Another key to the Commission’s work, said Gittell: Industry needs to come to the table with money.

But co-chair Comer offered a caveat. She noted that Connecticut is still struggling to recover from the recession. GE and Aetna rubbed salt in the wound with their recent decisions to leave the Nutmeg State. We need to do more to encourage employers to stay, rather than asking more of them, Comer warned.

No picking winners and losers

Gittell said he cringes when he harkens back to the government policy of picking industry winners and losers. Instead, he said, New England should promote its diversity of industries across the whole region, not just in Boston and Cambridge.

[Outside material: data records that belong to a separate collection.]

/-- The index a request names, which another burgee's function sees as absent, and where INDEX_ADMIN fails as denied (R379, R411). -/
def Device.withIndex (d : Device) (m i : Nat) (f : Index → Reply) : Reply :=
  match d.index? i with
  | none => d.refuse stIndexAbsent 0
  | some x => if m != sbMb && (d.fn m).burgee != x.burgee then d.refuse stIndexAbsent 0 else f x

/-! ### Load shedding (R420) -/

/-- SHED_WINDOW_END: a 10 ms window ends with a load in hundredths of a percent: a step engages after each further window above 85 % in a row, one
is released after each below 70 %, and a change is reported (R420). -/
def shedWindowEndEff (load : Nat) (d0 : Device) : Device :=
  if !d0.ready then d0
  else
    let d := d0.by ((d0.now / 10000000 + 1) * 10000000)
    let s := d.mgmt.shed
    let isOver := if 8500 < load then s.isOver + 1 else 0
    let steps := if 8500 < load then max s.steps (min 4 isOver) else if load < 7000 then s.steps - 1 else s.steps
    let d1 := { d with mgmt := { d.mgmt with shed := { s with steps := steps, isOver := isOver, loads := (load :: s.loads).take 100 } } }
    if steps = s.steps then d1 else d1.raiseDev 0x000E steps
/-- SHED_WINDOW_END (R420). -/
def execShedWindowEnd (load : Nat) (s : State) : Host.Outcome State Fault Refusal := onDev (shedWindowEndEff load) s

end Sys2Proof.Machine
end

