-- ==== Sys2Proof/Machine/Engines.lean ====
section
/-! DEFINITION. The Matrix Engine, the Code Engine, the Walk Engine and the Filter Unit: what their descriptors do to an SC's
scratchpad and queues (R181 to R208, R215, R283; log entry 21). -/

namespace Sys2Proof.Machine

/-! ### What the engines share (R181, R182, R207) -/

/-- Bytes of an SC's scratchpad window (R24, R304). -/
def spadBytes : Nat := 0x800000
/-- n bytes of an SC's scratchpad from an offset on. -/
def Device.spad (d : Device) (sc off n : Nat) : List Byte := d.read (scBase sc + off) n
/-- The device with bytes written to an SC's scratchpad. -/
def Device.spadWrite (d : Device) (sc off : Nat) (bs : List Byte) : Device := d.write (scBase sc + off) bs
/-- n bytes from an offset on lie in the scratchpad. -/
def inSpad (off n : Nat) : Bool := decide (off + n ≤ spadBytes)
/-- A list of FP32 values from bytes. -/
def f32sOf (n : Nat) (bs : List Byte) : List F32 := (chunksOf 4 n bs).map fun b => BitVec.ofNat 32 (leNat b)
/-- FP32 values as bytes. -/
def f32Bytes (xs : List F32) : List Byte := xs.flatMap fun x => leBytes 4 x.toNat

/-- The command a context serves, with its index (R181). -/
def Device.ctxCmd (d : Device) (ctx : Nat) : Option Cmd := (d.ctx? ctx).bind fun k => k.cmd.bind d.cmd?
/-- The index a context reads. -/
def Device.ctxIndex (d : Device) (ctx : Nat) : Option Index := (d.ctxCmd ctx).bind fun c => d.index? c.indexNo

/-- A descriptor's effect, once its OPCODE byte and the checks of R182 allow it: a reserved OPCODE and a failed check are descriptor
faults, and a descriptor with another OPCODE is not this command's. -/
def Device.runDesc (d : Device) (sc ctx got want last : Nat) (ok : Bool) (f : Device → Device) : Device :=
  if 64 ≤ sc then d
  else if got = want then if ok then f d else d.descFault sc ctx
  else if last < got then d.descFault sc ctx else d

/-- Two 64 B block headers name the same block in sequence (R94, R207). -/
def headersAgree (a b : List Byte) : Bool :=
  fieldAt a 0 2 == fieldAt b 0 2 && fieldAt a 4 4 == fieldAt b 4 4 && fieldAt a 12 4 == fieldAt b 12 4

/-! ### Matrix Engine (R184 to R191) -/

/-- The class of an operand format: 0 Z, 1 M, 2 W (R184). -/
def meClass : VFmt → Nat
  | .int8z | .int4z => 0
  | .e4m3 | .e5m2 | .mxfp8e4m3 | .mxfp8e5m2 | .mxint8 | .mxfp4 | .mxint4 => 1
  | _ => 2
/-- Twice the cycles an operand takes for each depth element (R184). -/
def meCost2 : VFmt → Nat
  | .int4z | .mxfp4 | .mxint4 => 1
  | .bf16 | .fp16 => 8
  | .fp32 => 32
  | _ => 2
/-- Two formats may be paired (R184). -/
def mePairs (a b : VFmt) : Bool := (meClass a == 0) == (meClass b == 0)
/-- Operand formats of a code (R48, R184). -/
def meFmt (c : Nat) : Option VFmt := (fmtOfCode c).filter fmtIsOperand
/-- A plain 8-bit operand that has block scales is taken with them (R184). -/
def meScaled (f : VFmt) (param : Nat) : VFmt :=
  if param = 0 then f else match f with
    | .e4m3 => .mxfp8e4m3
    | .e5m2 => .mxfp8e5m2
    | f => f
/-- The format has parameter entries or scales of its own. -/
def meNeedsParam (f : VFmt) : Bool := meClass f == 0 || fmtIsMx f
/-- Bytes of the parameter entries or scales of one row (R51, R55). -/
def meParamBytes (f : VFmt) (depth : Nat) : Nat :=
  if meClass f = 0 then 8 * ceilDiv depth 64 else if fmtIsMx f then ceilDiv depth 32 else 0
/-- Row i of an operand in scratchpad (R188); rows' parameter entries follow one another (log entry 21). -/
def Device.meRow (d : Device) (sc : Nat) (f : VFmt) (depth addr stride param i : Nat) : VForm :=
  formRead f depth (d.spad sc (addr + i * stride) (ceilDiv (depth * fmtBits f) 8))
    (d.spad sc (param + i * meParamBytes f depth) (meParamBytes f depth))
/-- The chunk values of two rows in ascending order (R57, R58, R185). -/
def meChunks (a b : VForm) : List F32 :=
  match a, b with
  | .zp _ x, .zp _ y => List.zipWith zpScore x y
  | _, _ =>
    let ps := List.zipWith vMul (formVals a) (formVals b)
    (chunksOf 64 ps.length ps).map chunkSum
/-- A cell's running sum after its chunks: from the sum so far, or from the first chunk (R58, R187). -/
def meSum (acc : Option F32) (cs : List F32) : F32 := acc.elim (foldChunks cs) fun a => cs.foldl f32Add a

/-- The fields of an ME descriptor (R188). -/
structure MeDesc where
  op     : Nat
  aFmt   : Option VFmt
  bFmt   : Option VFmt
  ctl    : Nat
  rows   : Nat
  cols   : Nat
  depth  : Nat
  chunk0 : Nat
  aAddr  : Nat
  bAddr  : Nat
  aStr   : Nat
  bStr   : Nat
  aPar   : Nat
  bPar   : Nat
  acc    : Nat
  out    : Nat
  unit   : Nat
  tile   : Nat
  ctx    : Nat
  expSeq : Nat
  deriving DecidableEq, Repr

/-- The descriptor that bytes hold (R188). -/
def parseMe (b : List Byte) : MeDesc :=
  let aPar := fieldAt b 24 4
  let bPar := fieldAt b 28 4
  { op := fieldAt b 0 1, aFmt := (meFmt (fieldAt b 1 1)).map (meScaled · aPar), bFmt := (meFmt (fieldAt b 2 1)).map (meScaled · bPar),
    ctl := fieldAt b 3 1, rows := fieldAt b 4 2, cols := fieldAt b 6 2, depth := fieldAt b 8 2, chunk0 := fieldAt b 10 2,
    aAddr := fieldAt b 12 4, bAddr := fieldAt b 16 4, aStr := fieldAt b 20 2, bStr := fieldAt b 22 2, aPar := aPar, bPar := bPar,
    acc := fieldAt b 32 4, out := fieldAt b 36 4, unit := fieldAt b 40 4, tile := fieldAt b 44 4, ctx := fieldAt b 48 4,
    expSeq := fieldAt b 52 2 }
/-- ACC_IN. -/
def MeDesc.accIn (m : MeDesc) : Bool := m.ctl.testBit 2
/-- TAG_CHECK. -/
def MeDesc.tags (m : MeDesc) : Bool := m.ctl.testBit 3
/-- The output goes to scratchpad. -/
def MeDesc.toSpad (m : MeDesc) : Bool := m.ctl % 4 == 1

/-- The operands' ranges lie in the scratchpad. -/
def MeDesc.rowsFit (m : MeDesc) (f : VFmt) (n addr stride param : Nat) : Bool :=
  inSpad addr ((n - 1) * stride + ceilDiv (m.depth * fmtBits f) 8) && inSpad param (n * meParamBytes f m.depth)
/-- The checks of R184, R187 and R188. -/
def Device.meOk (d : Device) (sc : Nat) (m : MeDesc) : Bool :=
  match m.aFmt, m.bFmt with
  | some a, some b =>
    mePairs a b && (m.ctl % 4 ≤ 1) && (m.ctl < 16) && decide (1 ≤ m.rows ∧ m.rows ≤ 64 ∧ 1 ≤ m.cols ∧ m.cols ≤ 64)
      && (if m.op = 2 then decide (1 ≤ m.depth ∧ m.depth ≤ 8192) else decide (32 ≤ m.depth ∧ m.depth ≤ 8192) && m.depth % 32 == 0)
      && m.aStr % 32 == 0 && m.bStr % 32 == 0
      && (!meNeedsParam a || m.aPar != 0) && (!meNeedsParam b || m.bPar != 0)
      && (if m.accIn then inSpad m.acc 16384 && m.chunk0 == tget 0 m.acc (d.eng sc).accTiles else m.chunk0 == 0)
      && (!m.toSpad || inSpad m.out 16384) && (!m.tags || decide (64 ≤ m.bAddr))
      && m.rowsFit a m.rows m.aAddr m.aStr m.aPar && m.rowsFit b m.cols m.bAddr m.bStr m.bPar
  | _, _ => false

/-- The B block passes the check of R207: its header agrees with its scale block's, or, where it has no partner stream, has the expected tag
(DESIGN CHOICE, log entry 39: a block's header lies in the 64 B before row 0 and before B_PARAM, and B has a partner where B_PARAM is not 0). -/
def Device.meTagOk (d : Device) (sc : Nat) (m : MeDesc) : Bool :=
  let h := d.spad sc (m.bAddr - 64) 64
  !m.tags || (if m.bPar = 0 then fieldAt h 0 2 == m.expSeq else headersAgree h (d.spad sc (m.bPar - 64) 64))

/-- A TABLE entry of R62 for L2SQ: the negated squared distance of two rows, as one chunk rounded once. -/
def meDist (a b : VForm) : F32 :=
  f32Neg (chunkSum (List.zipWith (fun x y => let e := vSub x y; vMul e e) (formVals a) (formVals b)))
/-- TABLE makes entries of R62 for the index of the context's command: negated squared distances for L2SQ, dot products for the other metrics
(R189; DEDUCED, log entry 38). -/
def Device.meDistances (d : Device) (m : MeDesc) : Bool := m.op == 2 && (d.ctxIndex m.ctx).any (·.metric == .l2sq)
/-- The 4,096 values of an output tile, row-major; positions outside ROWS x COLS hold +0 (R185, R187, R189, R190). -/
def Device.meValues (d : Device) (sc : Nat) (m : MeDesc) (a b : VFmt) : List F32 :=
  let dist := d.meDistances m
  let as_ := (List.range m.rows).map (d.meRow sc a m.depth m.aAddr m.aStr m.aPar)
  let bs := (List.range m.cols).map (d.meRow sc b m.depth m.bAddr m.bStr m.bPar)
  let old := if m.accIn then f32sOf 4096 (d.spad sc m.acc 16384) else []
  (List.range 64).flatMap fun i => (List.range 64).map fun j =>
    match as_[i]?, bs[j]? with
    | some x, some y => if dist then meDist x y else meSum (if m.accIn then some (old.getD (64 * i + j) 0) else none) (meChunks x y)
    | _, _ => 0

/-- A finished tile enters the FTQ, or is held while the queue has its 8 entries (R190, R191). -/
def Device.pushFtq (d : Device) (sc : Nat) (e : FtqEntry) : Device :=
  d.modEng sc fun g => if g.ftq.length < 8 then { g with ftq := g.ftq ++ [e] } else { g with ftqHeld := some e, ftqFull := g.ftqFull + 1 }
/-- The tile the ME holds enters the FTQ once there is room (R191). -/
def Engines.unholdFtq (g : Engines) : Engines :=
  match g.ftqHeld with
  | some e => if g.ftq.length < 8 then { g with ftq := g.ftq ++ [e], ftqHeld := none } else g
  | none => g

/-- A tile computed and delivered: to the FTQ, or with its chunk count to scratchpad (R187, R190). -/
def Device.meTile (d : Device) (sc : Nat) (m : MeDesc) (a b : VFmt) : Device :=
  let vs := d.meValues sc m a b
  let n := m.chunk0 + ceilDiv m.depth 64
  let d1 := d.modCnt sc fun c => { c with meTiles := c.meTiles + 1, meBusy := c.meBusy + ceilDiv (m.depth * max (meCost2 a) (meCost2 b)) 2 }
  let d2 := if m.accIn then d1.modEng sc fun g => { g with accTiles := tdel m.acc g.accTiles } else d1
  if m.toSpad then
    (d2.spadWrite sc m.out (f32Bytes vs)).modEng sc fun g =>
      { g with accTiles := tset m.out n g.accTiles, outTags := tset m.out (m.ctx, m.unit) g.outTags }
  else d2.pushFtq sc { ctx := m.ctx, unit := m.unit, tile := m.tile, opcode := m.op, rows := m.rows, cols := m.cols, values := vs }

/-- The addresses at which a tile reads and writes: its operands, their parameters, and where it goes (R188). -/
def MeDesc.touches (m : MeDesc) : List Nat :=
  [m.aAddr, m.bAddr] ++ [m.aPar, m.bPar].filter (· != 0) ++ (if m.toSpad then [m.out] else [])
/-- A tile that may run: a block whose tag differs is discarded and its streams restart (R191, R207, R208); answered is whether it was delivered. -/
def Device.meTry (d : Device) (sc : Nat) (m : MeDesc) : Device × Bool :=
  if (d.eng sc).ftqHeld.isSome then (d.modEng sc fun g => { g with ftqFull := g.ftqFull + 1 }, false)
  else
    let rings := d.ringsOver sc m.ctx ([m.bAddr] ++ if m.bPar = 0 then [] else [m.bPar])
    d.withRings sc m.ctx m.touches fun d =>
      if !d.meTagOk sc m then (d.tagMiss sc m.ctx rings, false)
      else match m.aFmt, m.bFmt with
        | some a, some b => (d.meTile sc m a b, true)
        | _, _ => (d, true)
/-- The ME runs a descriptor, or keeps it while it holds a finished tile, waits for a ring slot or reads a block again (R191, R208, R243). -/
def Device.meGo (d : Device) (sc : Nat) (desc : List Byte) : Device :=
  let m := parseMe desc
  let (d1, ok) := d.meTry sc m
  if ok || ((d.ctx? m.ctx).isSome && (d1.ctx? m.ctx).isNone) then d1 else d1.modEng sc fun g => { g with meNext := some desc }
/-- The ME goes on with the descriptor it kept. -/
def Device.meResume (d : Device) (sc : Nat) : Device :=
  match (d.eng sc).meNext with
  | none => d
  | some desc => (d.modEng sc fun g => { g with meNext := none }).meGo sc desc
/-- An ME descriptor of an OPCODE runs (R184 to R191, R207, R208); an ME that still keeps another takes none. -/
def meEff (op sc : Nat) (desc : List Byte) (d : Device) : Device :=
  let m := parseMe desc
  d.runDesc sc m.ctx (if m.op = 0 then 5 else m.op) op 4 (d.meOk sc m) fun d =>
    let d1 := d.meResume sc
    if (d1.eng sc).meNext.isSome then d1 else d1.meGo sc desc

The working group suggested that the Commission: Define common characteristics of best practices, create a template of partnerships that work, devise a taxonomy of workforce skills, develop granular credentials, analyze local demographic differences and produce a regional playbook along the lines of the “Communities that Work Partnership” sponsored by the Aspen Institute and funded by the U.S. Department of Commerce and private foundations.

Also the working group noted intersections between workforce investment boards (WIBs) and public schools in industry clusters. Some suggested looking at teaching itself: adapting inquiry-based, rather than traditional, techniques and creating “externships”—essentially summer internships to help teachers adopt techniques that energize students.

The group also coalesced around suggestions to watch return on investment and even to develop a “business case” for the Commission itself.

Rhode Island School of Design (RISD) President Rosanne Somerson righted the ship, noting that the Commission’s goal is to create  engaged citizens and culture as much as jobs, which should at least be meaningful and fulfilling.

Love the sound of burning glass

Matt Sigelman, CEO of Burning Glass Technologies, spoke to the Commission about his firm’s belief that jobs have a “genome.” If you want students to have successful middle-class lifestyles in the 21st century, he told the audience, they need certain skills. Among those skills: data science. The jobs are not in data science per se, said Sigelman, but more than three-quarters of middle-skill occupations require digital skills. Digital skills should be integrated into every major at every degree level.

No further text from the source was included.